** Opening RECORDED INFORMATION block **

-- ==== Sys2Proof/Laws/State.lean ====
section
/-! SUPPORT. The small lemmas of the record updates of State: for each update, each field it leaves alone, and what it leaves in the
one it changes. No later proof unfolds an update. -/

namespace Sys2Proof.Machine

open Sys2Proof

/-! ### Vectors of records -/

/-- A place of a vector written and read again. -/
theorem get_set_same {α : Type} {n : Nat} (v : Vector α n) (i : Fin n) (x : α) : (v.set i.val x i.isLt).get i = x := by
  simp [Vector.get_eq_getElem]

/-- Another place than the one written reads as before. -/
theorem get_set_other {α : Type} {n : Nat} (v : Vector α n) (i j : Fin n) (x : α) (h : i ≠ j) :
    (v.set i.val x i.isLt).get j = v.get j := by
  have : i.val ≠ j.val := fun e => h (Fin.ext e)
  simp [Vector.get_eq_getElem, this]

/-- What a place reads as after a write. -/
theorem get_set {α : Type} {n : Nat} (v : Vector α n) (i j : Fin n) (x : α) :
    (v.set i.val x i.isLt).get j = if i = j then x else v.get j := by
  by_cases h : i = j
  · subst h; simp [get_set_same]
  · simp [h, get_set_other v i j x h]

/-- A vector of equal values reads as that value everywhere. -/
theorem get_replicate {α : Type} {n : Nat} (x : α) (i : Fin n) : (Vector.replicate n x).get i = x := by
  simp [Vector.get_eq_getElem]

** Closing RECORDED INFORMATION block **

INSTRUCTIONS TO FOLLOW> Transcribe the records above from the line holding "as before. -/" down to the line holding "simp [Vector.get_eq_getElem, this]", inclusive, without adding anything.

TASK SOLUTION>
/-- Another place than the one written reads as before. -/
theorem get_set_other {α : Type} {n : Nat} (v : Vector α n) (i j : Fin n) (x : α) (h : i ≠ j) :
    (v.set i.val x i.isLt).get j = v.get j := by
  have : i.val ≠ j.val := fun e => h (Fin.ext e)
  simp [Vector.get_eq_getElem, this]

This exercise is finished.